Confusion about the real meaning of development started only after the World Bank and the International Monetary Fund came into being. As experts were studying the development process of the developing world, they were also surveying the performance reports of the developed world. As the western world came to be regarded as developed, having top twenty ranks on the HDI, social scientists started evaluating the conditions of life in these economies. Most of such studies concluded that life in the developed world is anything but happy. Crime, corruption, burglaries, extortion, drug trafficking, flesh trade, rape, homicide, moral degradation, sexual perversion, etc.—all kinds of the so-called vices—were thriving in the developed world. It means development had failed to deliver them happiness, peace of mind, general wellbeing and a feeling of being in the good state. Scholars started questioning the very efforts being made for development around the world. Most of them have suggested a need for redefining development which could deliver happiness to mankind.
Why has development not delivered happiness to the developed world? The answer to this question does not lie in any one objective fact but touches so many areas of human life. First, whenever economists from the outset talked about the progress they meant overall happiness of human life. Social scientists, somehow have been using terms such as progress, growth, development, well-being, welfare as synonyms of ‘happiness’. Happiness is a normative concept as well as a state of mind. Therefore, its idea might vary from one economy to the other.
Second, the period in which development was defined, it was considered that with the supply of some selected material resources human life can be improved. These resources were pinpointed as, a better level of income, the proper level of nutrition, healthcare facilities, proper levels of literacy and education, etc.
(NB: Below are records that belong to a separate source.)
/-- VC0. -/
theorem test_nop : after .nop stateW = some (stateW.block, none) := by decide
/-- VC1. -/
theorem test_qedge : after (.qedge 0b11) stateW =
    some (blockOf [(0, 10), (1, 20)] 2 1 1 2 10 1 2 0b11, none) := by decide
/-- VQ21: `yaw` wraps downward. -/
theorem test_qedge_wraps : after (.qedge 0b10)
    (stateOf 4 (blockOf [] 0 0 0 0 0 0 0x80000000 0b00)) =
    some (blockOf [] 0 0 0 0 0 0 0x7FFFFFFF 0b10, none) := by decide
/-- VT2: overflow, and the firing is counted. -/
theorem test_tick_overflow : after (.tick 5) stateFull =
    some (blockOf [(0, 5), (1, 2), (2, 3), (3, 4)] 1 1 4 5 0 0 0 0b00, none) := by decide
/-- VT3: the Sample Counter wraps. -/
theorem test_tick_counter_wraps : after (.tick 9) (stateOf 4 (blockOf [] 3 3 0 0xFFFFFFFF 0 0 0 0)) =
    some (blockOf [(3, 9)] 0 3 1 0 0 0 0 0, none) := by decide
/-- VC3. -/
theorem test_tickQedge : after (.tickQedge 30 0b11) stateW =
    some (blockOf [(0, 10), (1, 20), (2, 30)] 3 1 2 3 10 1 2 0b11, none) := by decide
/-- VC4. -/
theorem test_drain : after .drain stateW =
    some (blockOf [(0, 10), (1, 20)] 2 2 0 2 30 2 1 0b01, none) := by decide
/-- VE5: an odd sum truncated, the duty clamped. -/
theorem test_drain_emits : after .drain
    (stateOf 2 (blockOf [(0, 3000), (1, -32768)] 0 0 2 4 (-7) 1 (-2) 0b10)) =
    some (blockOf [(0, 3000), (1, -32768)] 0 1 1 4 0 0 (-2) 0b10,
      some ⟨7, 95, 1496, 146, -2, 4⟩) := by decide
/-- VC9: the record carries the `yaw` from before the edge. -/
theorem test_drainQedge_emits : after (.drainQedge 0b11) stateX =
    some (blockOf [(0, 10), (1, 20), (2, 30), (3, 40)] 0 0 0 4 0 0 2 0b11,
      some ⟨7, 7, 25, 2, 1, 4⟩) := by decide
/-- VC10: the tick takes the buffer; no record. -/
theorem test_tickDrain : after (.tickDrain 50) stateX =
    some (blockOf [(0, 50), (1, 20), (2, 30), (3, 40)] 1 3 2 5 60 3 1 0b01, none) := by decide
/-- VC11. -/
theorem test_tickDrainQedge : after (.tickDrainQedge 50 0b00) stateX =
    some (blockOf [(0, 50), (1, 20), (2, 30), (3, 40)] 1 3 2 5 60 3 0 0b00, none) := by decide
/-- VZ1; no entry of `mem` is known afterwards (log 3). -/
theorem test_reset : after (.reset 0b11)
    (stateOf 4 (blockOf [(0, 5), (1, 6), (2, 3), (3, 4)] 2 3 3 77 9 2 (-4) 0b01)) =
    some (blockOf [] 0 0 0 0 0 0 0 0b11, none) := by decide
/-- R242: in the clock of the RESET the continuous ports show the values from before it. -/
theorem test_reset_ports : ((nextOf (exec (.reset 0b00) stateW)).map fun t =>
    (t.outputs.yawOut, t.outputs.sampleCountOut)) = some (1, 2) := by decide
/-- VB3: `wr` wraps; the buffer becomes full. -/
theorem test_push : after (.push 32767)
    (stateOf 4 (blockOf [(0, 1), (1, 2), (2, 3)] 3 0 3 0 0 0 0 0)) =
    some (blockOf [(0, 1), (1, 2), (2, 3), (3, 32767)] 0 0 4 0 0 0 0 0, none) := by decide
/-- VB11: overflow with N = 1. -/
theorem test_push_one_entry : after (.push 8) (stateOf 1 (blockOf [(0, 7)] 0 0 1 0 0 0 0 0)) =
    some (blockOf [(0, 8)] 0 0 1 0 0 0 0 0, none) := by decide
/-- VB15: `rd` wraps at a capacity that is no power of two. -/
theorem test_pop : let s := stateOf 3 (blockOf [(0, 10), (1, -8), (2, 9)] 1 2 2 0 0 0 0 0)
    after .pop s = some (blockOf [(0, 10), (1, -8), (2, 9)] 1 0 1 0 0 0 0 0, none) ∧
      returned .pop s = some (.popped (some 9)) := by decide
/-- VB9: empty, with stale data in `mem`. -/
theorem test_pop_empty : let s := stateOf 4 (blockOf [(0, 5), (1, 6), (2, 3), (3, 4)] 2 2 0 0 0 0 0 0)
    after .pop s = some (s.block, none) ∧ returned .pop s = some (.popped none) := by decide
/-- P6, word 11. -/
theorem test_yawrd : returned .yawrd (stateOf 3 (blockOf [] 1 1 0 0 0 0 (-1) 0b10)) =
    some (.yaw (-1)) := by decide
/-- VM1, VM12, VM16. -/
theorem test_scale : returned (.scale (-32768)) stateW = some (.scaled (-3203) 5) ∧
    returned (.scale 1022) stateW = some (.scaled 99 94) ∧
    returned (.scale 1035) stateW = some (.scaled 101 95) := by decide
/-- VM18: both quotients truncate toward zero. -/
theorem test_scale_negative : returned (.scale (-11)) stateW = some (.scaled (-1) 5) := by decide
/-- VA9, VA12, VA15: averages of negative sums. -/
theorem test_avg : avg 2 (-7) = -3 ∧ avg 3 (-10) = -3 ∧ avg 65536 (-2147483648) = -32768 := by decide

/-- A row of the transition table presented to a decoder with `yaw = 5` and previous pair `prev`. -/
def rowYaw (i : Instr) (prev : PhasePair) : Option (BitVec 32 × PhasePair) :=
  (after i (stateOf 4 (blockOf [] 0 0 0 0 0 0 5 prev))).map fun r => (r.1.yaw, r.1.prevAb)

/-- VQ0 to VQ3: the rows with previous pair 00. -/
theorem test_rows_00 : rowYaw .qkey0000 0b00 = some (5, 0b00) ∧ rowYaw .qkey0001 0b00 = some (6, 0b01) ∧
    rowYaw .qkey0010 0b00 = some (4, 0b10) ∧ rowYaw .qkey0011 0b00 = some (5, 0b11) := by decide
/-- VQ4 to VQ7. -/
theorem test_rows_01 : rowYaw .qkey0100 0b01 = some (4, 0b00) ∧ rowYaw .qkey0101 0b01 = some (5, 0b01) ∧
    rowYaw .qkey0110 0b01 = some (5, 0b10) ∧ rowYaw .qkey0111 0b01 = some (6, 0b11) := by decide
/-- VQ8 to VQ11. -/
theorem test_rows_10 : rowYaw .qkey1000 0b10 = some (6, 0b00) ∧ rowYaw .qkey1001 0b10 = some (5, 0b01) ∧
    rowYaw .qkey1010 0b10 = some (5, 0b10) ∧ rowYaw .qkey1011 0b10 = some (4, 0b11) := by decide
/-- VQ12 to VQ15. -/
theorem test_rows_11 : rowYaw .qkey1100 0b11 = some (5, 0b00) ∧ rowYaw .qkey1101 0b11 = some (4, 0b01) ∧
    rowYaw .qkey1110 0b11 = some (6, 0b10) ∧ rowYaw .qkey1111 0b11 = some (5, 0b11) := by decide

/-- A word queued as the next stimulus is performed by the very next step, from reset (VX1). -/
theorem test_step_runs_the_word :
    ((nextOf (step (State.reset.withFetchWord 24 0x080064))).map fun t =>
      (t.block.mem, t.block.count, t.stimuli, t.clock)) = some ([(0, 100)], 1, [], 1) := by decide

/-! ## The assembler -/

/-- R82: slot terms, a comment, both kinds of literal; hexadecimal is the 16-bit pattern. -/
theorem test_assemble_lines :
    assembleText "TICK -32768 + DRAIN ; the poll is dropped".toList = some [.tickDrain (-32768)] ∧
    assembleText "TICK 0xFFFF + QEDGE 10".toList = some [.tickQedge (-1) 0b10] ∧
    assembleText "RESET 10".toList = some [.reset 0b10] := by decide
/-- R82: the slot terms stand in one order, and a pair has two digits. -/
theorem test_assemble_refuses : assembleText "DRAIN + TICK 1".toList = none ∧
    assembleText "QEDGE 1".toList = none ∧ assembleText "PUSH 32768".toList = none := by decide
/-- R83: the pseudo-instructions. -/
theorem test_assemble_pseudo :
    assembleText "REP 2: FEED 5".toList = some [.tick 5, .drain, .tick 5, .drain] ∧
    assembleText "TICKS 1, -2".toList = some [.tick 1, .tick (-2)] ∧
    assembleText "QSEQ 01 11".toList = some [.qedge 0b01, .qedge 0b11] ∧
    assembleText "DRAINS 2".toList = some [.drain, .drain] := by decide

/-! ## The hypotheses of the statements can be met -/

/-- Port values without `rst`: `tick` and `drain_en` and an edge. -/
def portsCycle : Inputs := ⟨false, true, 9, true, true, false, true⟩

/-- Port values with `rst`. -/
def portsReset : Inputs := ⟨true, true, 9, true, true, false, true⟩

/-- A good state with the word DRAIN next: the N-th sample is waiting. -/
def stateGood : State := { stateX with stimuli := [.word (commandBytes 0x100000)] }

theorem stateGood_inv : stateGood.Inv := by
  refine ⟨by decide, ?_, ?_, ?_, ?_, fun r hr => by cases hr⟩
  · unfold Block.storageOk; decide
  · unfold Block.bufferOk; decide
  · unfold Block.unreadWritten; decide
  · unfold Block.cycleOk; decide

/-- A short run with N = 1 and no RESET: a push, an overflow, an edge and a record. -/
def shortRun : List Instr := [.push 1, .tickQedge 2 0b01, .drain]

/-- The state that `shortRun` starts in. -/
def shortStart : State := State.resetWith (Params.withDefaults 1 7) 0b00

theorem shortRun_noReset : ∀ i ∈ shortRun, isReset i = false := by decide

theorem shortRun_next : ∃ t, runInstrs shortRun shortStart = .next t :=
  exists_next (by decide)

/-- The N-th sample of the control cycle is waiting. -/
theorem exec_drain_stateX : ∃ t, exec .drain stateX = .next t := exists_next (by decide)
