-- ==== Sys2Proof/Machine/Fetch.lean ====
section
/-! DEFINITION. How a step finds its operations on the input ports: the pins of the step, the keys made from them and from the
state (30_encoding.md R86, 43_host.md R213). And the converse, `State.withFetch`: the state and the pins that make the next step
select a given operation (log 11). -/

namespace Sys2Proof.Machine

/-- Every pin at 0: what the environment drives when State.inputs is exhausted (log 1). -/
def idlePins : Pins := ⟨false, false, 0x00#8, false, false, 0x00#8, 0#32⟩

/-- The producer presents byte b and the register host does nothing. -/
def bytePins (b : Byte) : Pins := { idlePins with inValid := true, inData := b }

/-- The register host reads address a. -/
def readPins (a : RegAddr) : Pins := { idlePins with regRe := true, regAddr := a }

/-- The register host writes v to address a. -/
def writePins (a : RegAddr) (v : RegWord) : Pins := { idlePins with regWe := true, regAddr := a, regWdata := v }

/-- Reset is asserted. -/
def resetPins : Pins := { idlePins with rst := true }

/-- The pins of the coming step. -/
def State.nextPins (s : State) : Pins := s.inputs.headD idlePins

/-- `in_ready = (HOLD = 0) and (rst = 0)`, from the state before the step (43_host.md R211). -/
def acceptsByte (s : State) (p : Pins) : Bool := !s.hold && !p.rst

/-- The state in which the step's operations run: the pins are taken, in_ready shows its value for this step, and reg_rdata is 0
unless a read of this step sets it (R213). -/
def State.beginStep (s : State) : State :=
  ((s.setInputs s.inputs.tail).setInReady (acceptsByte s s.nextPins)).setRegRdata 0#32

/-- The BYTE key `{SYNC, PBC, b}` (40_sync.md R110). -/
def State.byteKey (s : State) (b : Byte) : BitVec 14 := s.sync ++ s.pbc ++ b

/-- The REG key `{reg_we, reg_addr}` (R86). -/
def regKey (we : Bool) (a : RegAddr) : BitVec 9 := BitVec.ofBool we ++ a

/-- The register operation's key, where the step has one: a write if reg_we is 1, also when reg_re is 1 (43_host.md R210, R213);
a read if only reg_re is 1; "A cycle with no register access selects no row" (R89). -/
def regAccess (p : Pins) : Option OpKey :=
  if p.regWe then some (.reg (regKey true p.regAddr) p.regWdata)
  else if p.regRe then some (.reg (regKey false p.regAddr) 0#32)
  else none

/-- A payload whose seven words are all w. -/
def uniformPayload (w : PayloadWord) : Payload :=
  ⟨#[w.extractLsb' 8 8, w.extractLsb' 0 8, w.extractLsb' 8 8, w.extractLsb' 0 8, w.extractLsb' 8 8, w.extractLsb' 0 8,
    w.extractLsb' 8 8, w.extractLsb' 0 8, w.extractLsb' 8 8, w.extractLsb' 0 8, w.extractLsb' 8 8, w.extractLsb' 0 8,
    w.extractLsb' 8 8, w.extractLsb' 0 8], rfl⟩

/-- A payload that makes the decoder select a row of the HALF key: for a commit, the payloads of 95_test_vectors.md's frames A and
B (channels 0 to 6 at 990, channels 7 to 13 at 992); for a discard, words of PW 0, with MID in the first byte (log 11). -/
def halfPayload (i : Instr) : Payload :=
  match i with
  | .hfCommit0 => ⟨#[0x01#8, 0xEF#8, 0x05#8, 0xEF#8, 0x09#8, 0xEF#8, 0x0D#8, 0xEF#8, 0x11#8, 0xEF#8, 0x15#8, 0xEF#8,
      0x19#8, 0xEF#8], rfl⟩
  | .hfCommit1 => ⟨#[0x9D#8, 0xF0#8, 0x21#8, 0xF0#8, 0x25#8, 0xF0#8, 0x29#8, 0xF0#8, 0x2D#8, 0xF0#8, 0x31#8, 0xF0#8,
      0x35#8, 0xF0#8], rfl⟩
  | .hfDiscard 1#1 => uniformPayload 0x8000#16
  | _ => uniformPayload 0x0000#16

/-- The coming step's pins replaced by p. -/
def State.withPins (s : State) (p : Pins) : State := s.setInputs (p :: s.inputs.tail)

/-- The state whose next step forms the BYTE key k: SYNC and PBC are the key's, and HOLD is 0, so that the byte is accepted. -/
def State.withByteKey (s : State) (k : BitVec 14) : State :=
  (((s.setSync (k.extractLsb' 12 2)).setPbc (k.extractLsb' 8 4)).setHold false).withPins (bytePins (k.extractLsb' 0 8))

/-- The state whose next step accepts the last byte of payload p, so that it decodes p. -/
def State.withPayload (s : State) (p : Payload) : State :=
  (s.setPbuf p).withByteKey (0b101101#6 ++ payloadByte p 13)

/-- The state whose next step runs operation i. The operations inside a decode have no pins of their own: the step that runs one is
the BYTE_PAYLOAD_LAST step of a payload that selects it (log 11). -/
def State.withFetch (s : State) (i : Instr) : State :=
  match encode i with
  | .byte k => s.withByteKey k
  | .word w => s.withPayload (uniformPayload w)
  | .half _ => s.withPayload (halfPayload i)
  | .reg k d =>
    s.withPins (if k.getLsbD 8 then writePins (k.extractLsb' 0 8) d else readPins (k.extractLsb' 0 8))
  | .rst _ => s.withPins resetPins

end Sys2Proof.Machine
end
Happiness is a broader thing than development. The so-called ‘development’ for which the world has been striving hard for the last many decades is capable of delivering material happiness to mankind. Happiness has its non-material side also. It means, while the world has been trying to maximize its prospects of development, i.e., material happiness, it could not attend the nonmaterial part of happiness. The non-material part of our life is rooted in ethics, religion, spiritualism and cultural values. As development or human development was defined in material terms, it could only deliver us material happiness which is visibly available in the developed world. Due to the partial definition of development, the developed world has been able to achieve development, i.e., happiness, but only of a material kind. For the nonmaterial part of happiness, we need to redefine our ‘ideas’ of development.
Somehow a very small kingdom had been able to define development in its own way, which included material as well as non-material aspects of life and named it the Gross National Happiness (GNH). This country is Bhutan.